## PROVIDED INFORMATION
....

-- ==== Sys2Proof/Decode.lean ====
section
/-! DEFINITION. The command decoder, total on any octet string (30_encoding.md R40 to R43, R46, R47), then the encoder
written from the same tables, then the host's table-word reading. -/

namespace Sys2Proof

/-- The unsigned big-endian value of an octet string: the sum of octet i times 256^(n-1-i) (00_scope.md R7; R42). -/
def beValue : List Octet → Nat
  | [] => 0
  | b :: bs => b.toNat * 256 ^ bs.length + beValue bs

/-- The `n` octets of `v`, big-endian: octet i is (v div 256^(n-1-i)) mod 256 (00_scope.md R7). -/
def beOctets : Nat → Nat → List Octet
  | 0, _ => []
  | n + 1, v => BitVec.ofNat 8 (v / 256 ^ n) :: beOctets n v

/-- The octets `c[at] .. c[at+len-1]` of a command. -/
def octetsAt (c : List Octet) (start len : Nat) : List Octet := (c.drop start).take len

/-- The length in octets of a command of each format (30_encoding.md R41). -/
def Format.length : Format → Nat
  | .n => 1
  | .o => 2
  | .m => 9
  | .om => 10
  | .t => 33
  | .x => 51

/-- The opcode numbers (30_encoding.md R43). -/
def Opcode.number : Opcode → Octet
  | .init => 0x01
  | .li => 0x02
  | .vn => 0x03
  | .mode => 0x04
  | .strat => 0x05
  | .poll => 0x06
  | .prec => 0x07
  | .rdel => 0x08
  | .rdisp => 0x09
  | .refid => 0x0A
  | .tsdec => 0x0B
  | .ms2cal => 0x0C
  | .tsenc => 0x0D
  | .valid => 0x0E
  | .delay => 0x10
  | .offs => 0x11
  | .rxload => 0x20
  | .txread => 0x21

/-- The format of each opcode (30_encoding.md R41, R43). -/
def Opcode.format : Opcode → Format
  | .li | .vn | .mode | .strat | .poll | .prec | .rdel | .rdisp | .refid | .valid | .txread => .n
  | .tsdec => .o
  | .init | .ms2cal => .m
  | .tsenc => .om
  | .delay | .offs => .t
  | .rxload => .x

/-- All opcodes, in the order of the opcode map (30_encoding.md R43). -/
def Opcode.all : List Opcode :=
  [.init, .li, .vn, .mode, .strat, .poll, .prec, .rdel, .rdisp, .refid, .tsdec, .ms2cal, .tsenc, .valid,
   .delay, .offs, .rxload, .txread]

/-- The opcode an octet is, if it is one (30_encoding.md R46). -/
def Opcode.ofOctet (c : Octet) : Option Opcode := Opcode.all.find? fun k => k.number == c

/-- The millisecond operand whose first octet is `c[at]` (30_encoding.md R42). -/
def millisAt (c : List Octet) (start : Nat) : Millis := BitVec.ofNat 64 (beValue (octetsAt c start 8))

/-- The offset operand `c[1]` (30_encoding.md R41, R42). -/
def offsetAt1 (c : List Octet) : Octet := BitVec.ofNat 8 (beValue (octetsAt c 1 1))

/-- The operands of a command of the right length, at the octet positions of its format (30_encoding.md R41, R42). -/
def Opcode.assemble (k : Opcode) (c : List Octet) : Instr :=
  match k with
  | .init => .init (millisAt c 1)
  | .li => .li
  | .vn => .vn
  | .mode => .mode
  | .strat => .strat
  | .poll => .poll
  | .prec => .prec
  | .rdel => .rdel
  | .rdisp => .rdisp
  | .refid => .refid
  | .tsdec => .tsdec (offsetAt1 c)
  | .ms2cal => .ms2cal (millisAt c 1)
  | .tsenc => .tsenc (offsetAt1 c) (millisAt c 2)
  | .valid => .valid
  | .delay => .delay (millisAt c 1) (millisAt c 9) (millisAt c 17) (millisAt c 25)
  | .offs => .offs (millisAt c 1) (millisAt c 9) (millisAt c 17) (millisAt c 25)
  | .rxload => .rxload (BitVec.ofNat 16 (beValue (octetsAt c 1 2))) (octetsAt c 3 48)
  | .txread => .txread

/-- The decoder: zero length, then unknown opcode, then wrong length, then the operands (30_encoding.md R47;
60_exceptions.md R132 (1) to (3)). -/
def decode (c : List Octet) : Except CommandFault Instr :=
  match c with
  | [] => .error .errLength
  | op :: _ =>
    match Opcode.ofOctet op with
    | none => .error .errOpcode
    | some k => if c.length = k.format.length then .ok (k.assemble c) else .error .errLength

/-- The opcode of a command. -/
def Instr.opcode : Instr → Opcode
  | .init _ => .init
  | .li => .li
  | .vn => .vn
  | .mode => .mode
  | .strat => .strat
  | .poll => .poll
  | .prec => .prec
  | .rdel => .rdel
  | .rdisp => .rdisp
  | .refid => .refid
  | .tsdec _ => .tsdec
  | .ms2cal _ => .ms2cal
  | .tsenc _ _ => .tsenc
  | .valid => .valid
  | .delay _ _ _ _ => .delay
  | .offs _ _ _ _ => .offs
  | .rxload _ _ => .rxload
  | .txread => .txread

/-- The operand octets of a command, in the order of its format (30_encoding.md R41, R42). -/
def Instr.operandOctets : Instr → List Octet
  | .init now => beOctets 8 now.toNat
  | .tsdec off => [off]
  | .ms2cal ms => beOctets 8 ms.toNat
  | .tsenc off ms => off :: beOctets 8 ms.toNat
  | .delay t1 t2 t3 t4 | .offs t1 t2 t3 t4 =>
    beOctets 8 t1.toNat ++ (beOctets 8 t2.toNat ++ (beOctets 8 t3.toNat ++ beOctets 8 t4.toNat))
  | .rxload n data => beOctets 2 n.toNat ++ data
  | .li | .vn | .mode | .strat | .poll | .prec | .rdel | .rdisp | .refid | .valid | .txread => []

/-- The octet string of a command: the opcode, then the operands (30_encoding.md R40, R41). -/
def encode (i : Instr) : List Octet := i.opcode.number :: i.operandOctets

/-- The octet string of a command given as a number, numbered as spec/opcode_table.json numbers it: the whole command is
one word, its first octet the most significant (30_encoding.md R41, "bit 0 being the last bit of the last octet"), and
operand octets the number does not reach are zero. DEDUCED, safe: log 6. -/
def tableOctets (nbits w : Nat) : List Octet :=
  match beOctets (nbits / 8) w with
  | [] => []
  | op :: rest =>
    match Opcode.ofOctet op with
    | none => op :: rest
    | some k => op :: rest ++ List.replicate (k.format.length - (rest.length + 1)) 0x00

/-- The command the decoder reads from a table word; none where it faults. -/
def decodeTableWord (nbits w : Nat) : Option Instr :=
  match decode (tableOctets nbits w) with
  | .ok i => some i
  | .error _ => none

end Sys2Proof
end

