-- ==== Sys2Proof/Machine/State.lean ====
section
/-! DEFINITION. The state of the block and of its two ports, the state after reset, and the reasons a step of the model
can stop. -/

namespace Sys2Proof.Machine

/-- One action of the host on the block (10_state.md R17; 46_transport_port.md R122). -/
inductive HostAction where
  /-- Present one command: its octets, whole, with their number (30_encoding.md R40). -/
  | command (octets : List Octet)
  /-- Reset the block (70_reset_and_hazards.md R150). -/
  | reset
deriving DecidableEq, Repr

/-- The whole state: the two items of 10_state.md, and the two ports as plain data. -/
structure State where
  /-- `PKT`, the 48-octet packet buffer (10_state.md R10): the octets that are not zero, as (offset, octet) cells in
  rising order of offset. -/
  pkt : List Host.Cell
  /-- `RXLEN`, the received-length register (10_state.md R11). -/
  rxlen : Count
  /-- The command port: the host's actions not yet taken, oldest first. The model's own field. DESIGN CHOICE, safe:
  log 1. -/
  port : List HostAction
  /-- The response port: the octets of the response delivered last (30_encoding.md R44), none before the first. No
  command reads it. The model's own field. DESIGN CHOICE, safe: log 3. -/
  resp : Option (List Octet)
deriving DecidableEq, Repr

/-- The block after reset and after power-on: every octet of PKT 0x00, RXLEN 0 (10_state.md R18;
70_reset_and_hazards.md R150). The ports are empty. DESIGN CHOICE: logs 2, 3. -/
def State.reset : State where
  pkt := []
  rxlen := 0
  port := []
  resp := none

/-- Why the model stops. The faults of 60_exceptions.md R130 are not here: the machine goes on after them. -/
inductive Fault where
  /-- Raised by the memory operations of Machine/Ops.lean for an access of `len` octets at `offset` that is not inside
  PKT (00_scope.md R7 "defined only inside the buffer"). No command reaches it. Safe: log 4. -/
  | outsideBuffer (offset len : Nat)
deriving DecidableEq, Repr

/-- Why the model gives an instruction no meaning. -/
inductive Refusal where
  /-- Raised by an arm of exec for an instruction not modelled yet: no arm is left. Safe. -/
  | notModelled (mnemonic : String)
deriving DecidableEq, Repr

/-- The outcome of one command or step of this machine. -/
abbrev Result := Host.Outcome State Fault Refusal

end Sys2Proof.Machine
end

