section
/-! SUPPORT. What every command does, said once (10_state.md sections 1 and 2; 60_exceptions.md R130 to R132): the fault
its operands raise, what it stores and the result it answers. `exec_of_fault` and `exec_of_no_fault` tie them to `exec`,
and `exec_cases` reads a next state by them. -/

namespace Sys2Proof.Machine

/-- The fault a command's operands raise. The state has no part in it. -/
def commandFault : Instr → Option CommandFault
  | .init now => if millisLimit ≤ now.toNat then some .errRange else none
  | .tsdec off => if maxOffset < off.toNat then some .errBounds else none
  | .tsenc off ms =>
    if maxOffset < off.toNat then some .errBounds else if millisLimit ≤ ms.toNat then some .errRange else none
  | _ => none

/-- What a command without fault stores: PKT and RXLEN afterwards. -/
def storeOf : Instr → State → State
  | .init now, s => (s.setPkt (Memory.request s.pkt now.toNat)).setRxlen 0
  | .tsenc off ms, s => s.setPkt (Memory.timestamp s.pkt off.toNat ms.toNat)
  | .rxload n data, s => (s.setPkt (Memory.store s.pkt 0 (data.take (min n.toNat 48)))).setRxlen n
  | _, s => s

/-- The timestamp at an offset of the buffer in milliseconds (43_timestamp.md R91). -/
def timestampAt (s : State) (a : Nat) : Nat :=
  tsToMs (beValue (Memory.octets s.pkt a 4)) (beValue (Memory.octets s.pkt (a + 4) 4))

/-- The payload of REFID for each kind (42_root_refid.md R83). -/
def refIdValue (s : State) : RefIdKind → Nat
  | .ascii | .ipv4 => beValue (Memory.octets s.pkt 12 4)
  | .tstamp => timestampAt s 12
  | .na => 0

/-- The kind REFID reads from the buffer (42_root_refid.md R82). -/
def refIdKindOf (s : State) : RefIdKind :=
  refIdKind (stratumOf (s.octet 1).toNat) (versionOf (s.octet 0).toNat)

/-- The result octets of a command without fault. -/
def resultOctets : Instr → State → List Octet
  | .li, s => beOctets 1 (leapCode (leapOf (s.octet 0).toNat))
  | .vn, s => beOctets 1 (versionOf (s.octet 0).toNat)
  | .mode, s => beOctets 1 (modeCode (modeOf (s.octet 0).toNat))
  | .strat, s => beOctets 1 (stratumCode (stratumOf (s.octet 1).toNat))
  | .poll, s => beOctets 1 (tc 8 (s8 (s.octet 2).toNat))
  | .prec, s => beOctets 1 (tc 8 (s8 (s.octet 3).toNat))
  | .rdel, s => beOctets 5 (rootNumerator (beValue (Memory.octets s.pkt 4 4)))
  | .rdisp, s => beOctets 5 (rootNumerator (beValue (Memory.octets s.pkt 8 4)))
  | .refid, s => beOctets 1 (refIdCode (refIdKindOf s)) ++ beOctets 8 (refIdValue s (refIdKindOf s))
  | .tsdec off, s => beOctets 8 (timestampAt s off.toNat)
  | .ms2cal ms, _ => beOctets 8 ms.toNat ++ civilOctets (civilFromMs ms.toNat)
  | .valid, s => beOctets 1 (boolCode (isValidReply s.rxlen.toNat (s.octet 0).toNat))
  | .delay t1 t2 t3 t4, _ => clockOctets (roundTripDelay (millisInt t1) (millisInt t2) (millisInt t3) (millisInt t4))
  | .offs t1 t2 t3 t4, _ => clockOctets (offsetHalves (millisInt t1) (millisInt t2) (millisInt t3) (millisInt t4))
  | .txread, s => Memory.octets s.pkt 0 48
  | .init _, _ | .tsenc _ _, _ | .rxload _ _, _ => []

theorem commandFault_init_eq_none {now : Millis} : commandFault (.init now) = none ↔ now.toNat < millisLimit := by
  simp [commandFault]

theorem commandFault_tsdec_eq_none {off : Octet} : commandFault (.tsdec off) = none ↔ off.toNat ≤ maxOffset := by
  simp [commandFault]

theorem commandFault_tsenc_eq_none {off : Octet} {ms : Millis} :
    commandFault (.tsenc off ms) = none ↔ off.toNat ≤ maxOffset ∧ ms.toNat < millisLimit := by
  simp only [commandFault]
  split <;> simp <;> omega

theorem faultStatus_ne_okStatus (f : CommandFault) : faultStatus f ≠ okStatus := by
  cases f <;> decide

....

## WHAT IS NEEDED
Within the listing above, give again exactly every line from the line with "(s8 (s.octet 3).toNat))" through the line with "s.pkt 8 4)))", both included, and no other line.

## SOLUTION FOR THIS TASK
  | .prec, s => beOctets 1 (tc 8 (s8 (s.octet 3).toNat))
  | .rdel, s => beOctets 5 (rootNumerator (beValue (Memory.octets s.pkt 4 4)))
  | .rdisp, s => beOctets 5 (rootNumerator (beValue (Memory.octets s.pkt 8 4)))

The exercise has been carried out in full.